The ceiling collapses on Qyburn and Cersei, and The Mountain protects them. They run right into The Hound, who sees his brother. Cersei and Qyburn try to command him to stay by her side, but he kills Qyburn by throwing him into a rock. Cersei walks past the defiant Mountain, and the brothers fight. The Mountain gains the upper hand over The Hound, and deals him certainly mortal wounds, throwing him from rock to rock. The Mountain presses his eyes into his skull just as he did Oberyn, but The Hound manages to stab his undead brother in the brain. He charges at The Mountain and they topple over the wall into the flames.

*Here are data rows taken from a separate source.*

-- ==== Sys2Proof/Machine/Opb.lean ====
section
/-! DEFINITION. Operator parameter blocks as the scheduler reads them (04 R63, R64, R76, R412; 05 R82, R90). Where several
refusal codes apply the lowest is given, an unreadable block first; but a SGDESC that is misaligned or not mapped counts as an
invalid SGDESC, code 7 (log 19). -/

namespace Sys2Proof.Machine

/-- The job image record (R246), as far as the hub uses it. -/
structure ImageRec where
  flags : Nat
  step  : BitVec 16
  entry : List Word                -- L, K, S, C0, C1
  mask  : Word
  nsafe : Nat
  flue  : Word
  fslot : BitVec 8
  pref  : List (Nat × Nat)

def imageOf (b : List Byte) : ImageRec :=
  { flags := fld b 5 1, step := BitVec.ofNat 16 (fld b 6 2), entry := (List.range 5).map (fun k => fldW b (8 + 8 * k)),
    mask := fldW b 0x30, nsafe := fld b 0x38 2, flue := fldW b 0x40, fslot := BitVec.ofNat 8 (fld b 0x48 1),
    pref := (List.range 2).map (fun k => (fld b (0x50 + 16 * k) 8, fld b (0x58 + 16 * k) 8)) }
/-- R412. -/
def imageOk (b : List Byte) : Bool :=
  let r := imageOf b
  fld b 0 4 == 0x494A4C50 && fld b 4 1 == 1 && r.flags < 4 && fld b 0x49 7 == 0 && fld b 0x70 16 == 0
    && (r.entry.take 3).any (fun e => e != 0) && (tbit r.flags 1 || r.step == Config.stepping)

/-- A group definition (R76): slot, mode, BWDOG, mask. -/
def groupDef (b : List Byte) : Nat × Nat × Nat × Nat := (fld b 0 1, fld b 1 1, fld b 4 4, fld b 16 64)
def groupsOf (b : List Byte) (n : Nat) : List (Nat × Nat × Nat × Nat) := (List.range n).map (fun k => groupDef (b.drop (80 * k)))
def groupsOk (b : List Byte) (n cps steps : Nat) (gang : Bool) : Bool :=
  let l := groupsOf b n
  let slots := l.map (·.1)
  slots.length == slots.eraseDups.length && (List.range n).all (fun k =>
    let d := b.drop (80 * k)
    let g := groupDef d
    g.1 ≤ 3 && g.2.1 ≤ 1 && fld d 2 2 == 0 && fld d 8 8 == 0 && (g.2.1 == 0 || gang) && g.2.2.2 != 0
      && g.2.2.2 < 2 ^ (if g.2.1 = 0 then cps else steps * cps))

/-- Number of set bits. -/
def popN (n v : Nat) : Nat := ((List.range n).filter (fun i => tbit v i)).length

/-- The fields of an OPB. -/
def opbOf (b : List Byte) (q : Nat) (index : BitVec 32) (addr : Word) (world : BitVec 10) (prio : Nat) (mask : Nat)
    (gb : List Byte) (inter : Bool) : Opb :=
  let ext := (List.range 6).map (fun d => fld b (0x20 + 4 * d) 4)
  { q := q, index := index, addr := addr, world := world, prio := prio, flags := fld b 6 1, ndim := fld b 5 1, ext := ext,
    n := ext.foldl (· * ·) 1, cps := fld b 8 2, place := fld b 10 1, mask := BitVec.ofNat 512 mask,
    l1g := if fld b 11 1 = 0 then 5 else fld b 11 1, wdog := if fld b 12 1 = 0 then 32 else fld b 12 1, image := fldW b 0x10,
    inter := inter, progress := fldW b 0x18, args := (List.range 8).map (fun k => fldW b (0x40 + 8 * k)),
    waits := (List.range (fld b 7 1)).map (fun j => (fldW b (0x80 + 16 * j), fldW b (0x88 + 16 * j))), sat := [], retry := [],
    cdone := fldW b 0xC0, cinc := fldW b 0xC8, groups := groupsOf gb (fld b 13 1), sgdesc := fldW b 0xD8, next := 0,
    claimed := [], running := [], done := 0, finish := [], bad := [], failed := 0, stopCl := false, tour := none, starts := [],
    page := none }

/-- Read and check an OPB but for SGDESC's block: a refusal code or the OPB (Table 4-2). -/
def State.opbRead (s : State) (q : Nat) (index : BitVec 32) (addr : Word) (world : BitVec 10) (prio : Nat) : Except Nat Opb :=
  let w := world.toNat
  if addr.toNat % 256 ≠ 0 then .error 4
  else match s.hubRd w addr.toNat 256 with
  | none => .error 4
  | some b =>
    let ext := (List.range 6).map (fun d => fld b (0x20 + 4 * d) 4)
    let n := ext.foldl (· * ·) 1
    let ndim := fld b 5 1
    let flags := fld b 6 1
    let nwait := fld b 7 1
    let cps := fld b 8 2
    let place := fld b 10 1
    let l1g := fld b 11 1
    let wdog := fld b 12 1
    let ng := fld b 13 1
    let image := fld b 0x10 8
    let prog := fld b 0x18 8
    let pm := fld b 0x38 8
    let cdone := fld b 0xC0 8
    let ga := fld b 0xD0 8
    let mask := if place = 3 then (s.hubRd w pm 64).map leNat else some 0
    let gang := tbit flags 1
    if fld b 0 4 ≠ 0x424F4C50 ∨ fld b 4 1 ≠ 1 then .error 1
    else if ndim < 1 ∨ 6 < ndim ∨ ext.any (· == 0) ∨ (ext.drop ndim).any (· != 1) ∨ 4 < nwait ∨ 2 ^ 28 < n then .error 2
    else if cps < 1 ∨ 64 < cps ∨ 3 < place ∨ (l1g ≠ 0 ∧ (l1g < 5 ∨ 32 < l1g)) ∨ (wdog ≠ 0 ∧ (wdog < 16 ∨ 48 < wdog))
        ∨ (place = 2 ∧ cps % 4 ≠ 0) ∨ (place = 3 ∧ (match mask with | some m => popN 512 m < cps | none => false : Bool))
        ∨ (gang ∧ 512 < n * cps) then .error 3
    else
      let waitOk := (List.range nwait).all (fun j =>
        fld b (0x80 + 16 * j) 8 % 8 == 0 && (s.hubRd w (fld b (0x80 + 16 * j) 8) 8).isSome)
      let img := s.hubRd w image 128
      let gb := if ng = 0 ∨ 4 < ng then some [] else s.hubRd w ga (80 * ng)
      if image % 64 ≠ 0 ∨ img.isNone ∨ prog % 8 ≠ 0 ∨ !s.hubWritable w prog ((n + 7) / 8) ∨ mask.isNone ∨ !waitOk
          ∨ cdone % 8 ≠ 0 ∨ (cdone ≠ 0 ∧ !s.hubWritable w cdone 8) ∨ gb.isNone then .error 4
      else if 16 ≤ flags ∨ (tbit flags 2 ∧ tbit flags 3) ∨ fld b 14 2 ≠ 0 ∨ fld b 0xE0 32 ≠ 0 ∨ (place ≠ 3 ∧ pm ≠ 0)
          ∨ fld (b.drop (0x80 + 16 * nwait)) 0 (0x40 - 16 * nwait) ≠ 0 ∨ (ga == 0) != (ng == 0)
          ∨ (fld b 0xD8 8 ≠ 0 ∧ !tbit flags 2 ∧ !tbit flags 3) then .error 5
      else if 4 < ng ∨ !groupsOk (gb.getD []) ng cps n gang then .error 6
      else if !imageOk (img.getD []) then .error 9
      else
        let r := imageOf (img.getD [])
        .ok (opbOf b q index addr world prio (mask.getD 0) (gb.getD []) (tbit r.flags 0 || r.step != Config.stepping))

/-- The template rule of R82. -/
def Opb.isTemplate (o : Opb) : Bool :=
  o.ndim == 1 && o.n == 1 && o.flags == 0 && o.waits.isEmpty && o.cdone == 0
def State.template (s : State) (world : BitVec 10) (addr : Word) (prio : Nat) : Option Opb :=
  match s.opbRead 0 0 addr world prio with
  | .ok o => some o
  | .error _ => none

/-- A sample-group descriptor is valid (R82). -/
def State.sgDescOk (s : State) (world : BitVec 10) (a : Word) : Bool :=
  a.toNat % 64 == 0 && (match s.hubRd world.toNat a.toNat 64 with
    | none => false
    | some d =>
      let mn := fld d 5 1
      let mx := fld d 6 1
      let eps := fld d 0x20 4
      let out := fld d 0x10 8
      fld d 0 4 == 0x47534C50 && fld d 4 1 == 1 && fld d 7 1 == 0 && fld d 0x24 4 == 0 && fld d 0x30 16 == 0
        && 1 ≤ mn && mn ≤ mx && mx ≤ 64 && bits eps 23 8 != 255 && (!tbit eps 31 || eps == 2 ^ 31)
        && out % 16 == 0 && s.hubWritable world.toNat out (16 * mx)
        && (match s.template world (fldW d 8) 0 with | some t => t.isTemplate | none => false))

/-- A tournament descriptor is valid (R90). -/
def State.tourDescOk (s : State) (world : BitVec 10) (o : Opb) (a : Word) : Bool :=
  o.n == 1 && o.cps == 1 && a.toNat % 64 == 0 && (match s.hubRd world.toNat a.toNat 288 with
    | none => false
    | some d =>
      let nriv := fld d 5 1
      let nround := fld d 6 1
      let a0 := fld d 8 8
      fld d 0 4 == 0x53544C50 && fld d 4 1 == 1 && 2 ≤ nriv && nriv ≤ 16 && 1 ≤ nround && nround ≤ 12 && 1 ≤ a0
        && a0 * 2 ^ (nround - 1) < 2 ^ 63 && fld d 7 1 < 4 && fld d 0x10 8 % 32 == 0 && fld d 0x18 8 == 0
        && fld (d.drop (0x20 + 16 * nriv)) 0 (256 - 16 * nriv) == 0
        && (List.range nriv).all (fun j =>
          (match s.template world (fldW d (0x20 + 16 * j)) 0 with
            | some t => tbit t.flags 1 && !tbit t.flags 2 && !tbit t.flags 3 && t.groups.all (fun g => g.1 != 3)
            | none => false)
          && (match s.template world (fldW d (0x28 + 16 * j)) 0 with | some t => t.isTemplate | none => false)))

/-- Read and validate an OPB (R64). -/
def State.opbCheck (s : State) (q : Nat) (index : BitVec 32) (addr : Word) (world : BitVec 10) (prio : Nat) : Except Nat Opb :=
  match s.opbRead q index addr world prio with
  | .error e => .error e
  | .ok o =>
    if tbit o.flags 2 ∧ !s.sgDescOk world o.sgdesc then .error 7
    else if tbit o.flags 3 ∧ !s.tourDescOk world o o.sgdesc then .error 7
    else .ok o

def State.opb (s : State) (n : Nat) : Option Opb := mfind s.hub.opbs n
def State.modOpb (s : State) (n : Nat) (f : Opb → Opb) : State :=
  s.modHub (fun h => match mfind h.opbs n with
    | some o => { h with opbs := mset h.opbs n (f o) }
    | none => h)

/-- The OPBs of a queue in flight, in ring order. -/
def State.qOpbs (s : State) (q : Nat) : List (Nat × Opb) := (s.uq q).opbs.filterMap (fun n => (s.opb n).map (fun o => (n, o)))

/-- Whether the ring entry at the head may be fetched now: in RUN (R21, R22), with the queue mapped and every step of the OPBs before it
dispatched (R64, R66). -/
def State.fetchable (s : State) (q : Nat) : Bool :=
  s.hub.hif == 3 && (s.uq q).en && (s.uq q).slot.isSome && s.qPending q != 0
    && (s.qOpbs q).all (fun o => o.2.failed == 0 && !o.2.left)

/-- What the scheduler reads of an OPB in a world, as it validates it (R57, R64). -/
def State.opbReads (s : State) (w : Nat) (addr : Nat) : State :=
  let b := (s.hubRd w addr 256).getD []
  let s := s.hubSees w addr 256
  let more (s : State) (yes : Bool) (a n : Nat) : State := if yes then s.hubSees w a n else s
  let s := more s (fld b 10 1 == 3) (fld b 0x38 8) 64
  let s := more s (fld b 0x10 8 != 0) (fld b 0x10 8) 128
  let s := more s (fld b 13 1 != 0 && fld b 13 1 ≤ 4) (fld b 0xD0 8) (80 * fld b 13 1)
  more s (fld b 0xD8 8 != 0) (fld b 0xD8 8) (if tbit (fld b 6 1) 3 then 288 else 64)

/-- OPB_FETCH (R29, R64): of queue `Inp.idx`. -/
def execOpbFetch (s : State) : Res :=
  let q := s.inp.idx
  if !s.fetchable q then .fault .notEnabled
  else
    let u := s.uq q
    let (_, r, _) := s.qIdx q
    let at' := u.d.base.toNat + 8 * (r.toNat % 2 ^ u.d.log)
    let w := u.d.world.toNat
    match s.hubRd w at' 8 with
    | none => .next ((s.hubSees w at' 8).qStop q 1 0 (reqCode 4 0) (BitVec.ofNat 64 at') w 0)
    | some b =>
      let s := (s.hubSees w at' 8).setRidx q (r + 1)
      let e := leNat b
      let a := BitVec.ofNat 64 e
      if 2 ^ 56 ≤ e then .next (s.qStop q 3 5 (reqCode 4 0) a w 0)
      else if e % 256 ≠ 0 then .next (s.qStop q 3 4 (reqCode 4 0) a w 0)
      else match s.opbCheck q r a u.d.world u.d.prio with
        | .error c => .next ((s.opbReads w e).qStop q 3 c (reqCode 4 0) a w 0)
        | .ok o =>
          let s := s.opbReads w e
          let n := s.hub.nextOpb
          .next ((s.modHub (fun h => { h with opbs := mset h.opbs n o, nextOpb := n + 1 })).modUq q (fun u => { u with opbs := u.opbs ++ [n] }))

end Sys2Proof.Machine
end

Cersei and Jaime are reunited on the map where he left her, and she cries in his arms. She notices he’s bleeding, and he says it’s just from his side. They leave together. They make it to the basement of The Red Keep, but the exits have been blocked by rubble. She starts to panic, but Jaime calms her. “Nothing else matters, but us,” he says. They hold each other as the basement collapses, killing them both.
Horse Ex Machina
Arya tries to flee the city, and she bears witness to the terror, gore and brutality unfolding on the streets. She’s caught up in a stampede of people, but one woman eventually helps her up. She survives the fall of the bell tower, and helps a group of people retreat, though she’s nearly killed in the attempt and doesn’t manage to save them. Out of nowhere, a horse appears. Arya gets on it and rides out of the city, and the episode ends.
- I went into this episode knowing Cersei would die, but I didn’t think it’d be such an odd, out-of-character ending. During the Battle of Blackwater Bay, Cersei was ready to drink poison — and poison Tommen! — rather than begging for her life or being captured by Stannis. Her being afraid is fine, but telling Jaime she didn’t want to die and she didn’t want her baby to die felt untrue to who she was. Thrones really didn’t give Lena Headey much to do this season, which is a shame.
- What happened to Jaime’s character arc? He really wasn’t traveling south to kill Cersei, then… he was traveling south to save her. Strange endings to the stories for all the Lannister siblings but Tyrion.
- Dany’s descent into Targaryen madness feels rushed. Throughout the series she has wanted to save innocents and not to be queen of the ashes, but that’s exactly how her story went this episode. As it stands now, it seems impossible for her to survive the series.